"Everyone sharing his or her data to train A.I. is great if we agree with the goals that were given to the A.I. It’s not so great if we don’t agree with these goals; and if the algorithm’s decisions might cost us our jobs, happiness, liberty or even lives.
To safeguard ourselves from collective harm, we need to build institutions and pass laws that give people affected by A.I. algorithms a voice over how those algorithms are designed, and what they aim to achieve. The first step is transparency. Similar to corporate financial reporting requirements, companies and agencies that use A.I. should be required to disclose their objectives and what their algorithms are trying to maximize — whether that’s ad clicks on social media, hiring workers who won’t join unions or total deportation counts.
The second step is participation.
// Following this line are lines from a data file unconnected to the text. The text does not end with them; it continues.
-- ==== Sys2Proof/Certificates/Slice0/Obligations.lean ====
section
/-! DEFINITION. The statements for the provers. -/

open Sys2Proof Sys2Proof.Machine

/-! ### Command words -/

/-- Decode and encode agree: every well-formed command is read back from its word (30_encoding.md R84, R88). -/
def Obligations.DecodeOfEncodeIsTheCommand : Prop :=
  ∀ i : Instr, i.wellFormed = true → decode (encode i) = .ok i

/-- Every word that decodes is the word of what it decodes to, which is well formed: no word has two meanings and no bit
is dropped (30_encoding.md R84, R88). -/
def Obligations.EncodeOfDecodeIsTheWord : Prop :=
  ∀ (w : Word32) (i : Instr), decode w = .ok i → i.wellFormed = true ∧ encode i = w

/-- 30_encoding.md R87: decoding is total and unambiguous. -/
def Obligations.EveryWordMatchesAtMostOneRow : Prop :=
  ∀ w : Word32,
    (∀ r ∈ opcodeRows, ∀ r' ∈ opcodeRows, rowMatches r w = true → rowMatches r' w = true → r = r') ∧
    ((∃ r ∈ opcodeRows, rowMatches r w = true) ↔ ∃ i, decode w = .ok i) ∧
    ((∀ r ∈ opcodeRows, rowMatches r w = false) ↔ ∃ e, decode w = .error e)

/-- 30_encoding.md R85: which words are illegal, and what an illegal word does: it is accepted and completes at once
with IllegalCommand, STATUS = 0x306; no transaction is issued and nothing but CMD and STATUS changes (the list of the
command's transactions is empty).
That `trace` is emptied and `commanded` set is the model's record (log entries 7, 21). -/
def Obligations.IllegalWordsCompleteWithIllegalCommand : Prop :=
  ∀ (v : Word64) (s : State), s.busy = false →
    (((opField (lo32 v) = 0 ∨ 7 ≤ (opField (lo32 v)).toNat) ∨
      rsvField (lo32 v) ≠ 0 ∨
      (opField (lo32 v) = 1 ∧ (polField (lo32 v) = true ∨ xField (lo32 v) = true)) ∨
      (opField (lo32 v) = 2 ∧ polField (lo32 v) = true) ∨
      ((opField (lo32 v) = 3 ∨ opField (lo32 v) = 4) ∧
        (polField (lo32 v) = true ∨ xField (lo32 v) = true ∨ bitField (lo32 v) ≠ 0)) ∨
      ((opField (lo32 v) = 5 ∨ opField (lo32 v) = 6) ∧ (xField (lo32 v) = true ∨ bitField (lo32 v) ≠ 0))) ↔
      ∃ e, decode (lo32 v) = .error e) ∧
    ((∃ e, decode (lo32 v) = .error e) →
      ∃ t, hostWrite HostReg.cmd.index v s = .next t ∧ t.statusWord = 0x00000306 ∧
        t = { s with
              cmd := lo32 v, trace := [], commanded := true,
              status := { Status.clear with done := true, fatal := true, err := .illegalCmd } })

/-- Words written out from the patterns of 30_encoding.md R84 decode to their commands, and words of
95_test_vectors.md V1 are rejected.
The names of the rejections are the model's (log entry 13). -/
def Obligations.SampleWordsDecode : Prop :=
  decode 0x00000FC1 = .ok (.testf 63) ∧ decode 0x00000BE2 = .ok (.withf 47 true) ∧
  decode 0x00000003 = .ok .msrrc ∧ decode 0x00000004 = .ok .mchrs ∧
  decode 0x00000015 = .ok (.mmiorc .mirror) ∧ decode 0x00000006 = .ok (.run .disable) ∧
  decode 0x00000000 = .error .unassignedOpcode ∧ decode 0x01000006 = .error .reservedBitsSet ∧
  decode 0x00000026 = .error .unusedFieldSet

/-- 30_encoding.md R88: the assembler admits only well-formed commands (a bit index of 0 to 63), and a command it admits
decodes from its word to itself.
White space is read as log entry 14 says. -/
def Obligations.AssembledCommandsAreWellFormed : Prop :=
  ∀ (line : List Char) (i : Instr), parseCommand line = some i → i.wellFormed = true ∧ decode (encode i) = .ok i

/-! ### Acceptance and the codec commands -/

/-- 30_encoding.md R86: a host write to CMD while SEQ = IDLE, every command; while SEQ ≠ IDLE it is no acceptance, so
commands never overlap.
That `trace` is emptied and `commanded` set is the model's record (log entries 7, 21). -/
def Obligations.CommandAcceptance : Prop :=
  (∀ (v : Word64) (s : State), s.seq ≠ .idle →
    hostWrite HostReg.cmd.index v s = .next { s with status := { s.status with wovr := true } }) ∧
  ∀ (v : Word64) (s : State), s.seq = .idle →
    (∀ e, decode (lo32 v) = .error e → hostWrite HostReg.cmd.index v s = .next
      { s with
        cmd := lo32 v, trace := [], commanded := true,
        status := { Status.clear with done := true, fatal := true, err := .illegalCmd } }) ∧
    (∀ b, decode (lo32 v) = .ok (.testf b) → hostWrite HostReg.cmd.index v s = .next
      { s with
        cmd := lo32 v, trace := [], commanded := true, status := { Status.clear with done := true }
        r := if s.a.getLsbD b then 1 else 0 }) ∧
    (∀ b x, decode (lo32 v) = .ok (.withf b x) → hostWrite HostReg.cmd.index v s = .next
      { s with
        cmd := lo32 v, trace := [], commanded := true, status := { Status.clear with done := true }
        r := if x then s.a ||| ((1 : Word64) <<< b) else s.a &&& ~~~((1 : Word64) <<< b) }) ∧
    (decode (lo32 v) = .ok .msrrc → hostWrite HostReg.cmd.index v s = .next
      { s with cmd := lo32 v, trace := [], commanded := true, status := Status.clear, seq := .msrRd }) ∧
    (decode (lo32 v) = .ok .mchrs → hostWrite HostReg.cmd.index v s = .next
      { s with cmd := lo32 v, trace := [], commanded := true, status := Status.clear, seq := .pciRd }) ∧
    (∀ p, decode (lo32 v) = .ok (.mmiorc p) → hostWrite HostReg.cmd.index v s = .next
      { s with cmd := lo32 v, trace := [], commanded := true, status := Status.clear, seq := .mmioRdLo }) ∧
    (∀ p, decode (lo32 v) = .ok (.run p) → hostWrite HostReg.cmd.index v s = .next
      { s with cmd := lo32 v, trace := [], commanded := true, status := Status.clear, seq := .msrRd })

/-- Issuing a reconcile command completes its acceptance step: CMD takes its word, STATUS's stored fields are cleared and
SEQ names its first stage (30_encoding.md R84, R86).
That `trace` is emptied and `commanded` set is the model's record (log entries 7, 21). -/
def Obligations.ReconcileCommandsStart : Prop :=
  ∀ s : State, s.seq = .idle →
    exec .msrrc s = .next
      { s with cmd := 0x00000003, trace := [], commanded := true, status := Status.clear, seq := .msrRd } ∧
    exec .mchrs s = .next
      { s with cmd := 0x00000004, trace := [], commanded := true, status := Status.clear, seq := .pciRd } ∧
    exec (.mmiorc .disable) s =
      .next { s with cmd := 0x00000005, trace := [], commanded := true, status := Status.clear, seq := .mmioRdLo } ∧
    exec (.mmiorc .mirror) s =
      .next { s with cmd := 0x00000015, trace := [], commanded := true, status := Status.clear, seq := .mmioRdLo } ∧
    exec (.run .disable) s = .next
      { s with cmd := 0x00000006, trace := [], commanded := true, status := Status.clear, seq := .msrRd } ∧
    exec (.run .mirror) s = .next
      { s with cmd := 0x00000016, trace := [], commanded := true, status := Status.clear, seq := .msrRd }

/-- 41_codec.md R103: TESTF completes at acceptance with bit b of A in R; STATUS reads 0x2.
That `trace` is emptied and `commanded` set is the model's record (log entries 7, 21). -/
def Obligations.TestfExtractsTheBit : Prop :=
  ∀ (b : Nat) (s : State), b ≤ 63 → s.seq = .idle →
    ∃ t, exec (.testf b) s = .next t ∧ t.statusWord = 0x00000002 ∧
      t = { s with
            cmd := (0x00000001 : Word32) ||| (BitVec.ofNat 32 b <<< 6), trace := [], commanded := true
            status := { Status.clear with done := true }
            r := if s.a.getLsbD b then 0x0000000000000001 else 0x0000000000000000 }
The people whose data are used to train the algorithms — and whose lives are shaped by them — should help decide their goals. Like a jury of peers who hear a civil or criminal case and render a verdict together, we might create citizens’ assemblies where a representative randomly chosen set of people deliberates and decides on appropriate goals for algorithms. That could mean workers at a firm deliberating about the use of A.I. at their workplace, or a civic assembly that reviews the objectives of predictive policing tools before government agencies deploy them. These are the kinds of democratic checks that could align A.I. with the public good, not just private power.
The future of A.I. will not be decided by smarter algorithms or faster chips. It will depend on who controls the data — and whose values and interests guide the machines. If we want A.I. that serves the public, the public must decide what it serves."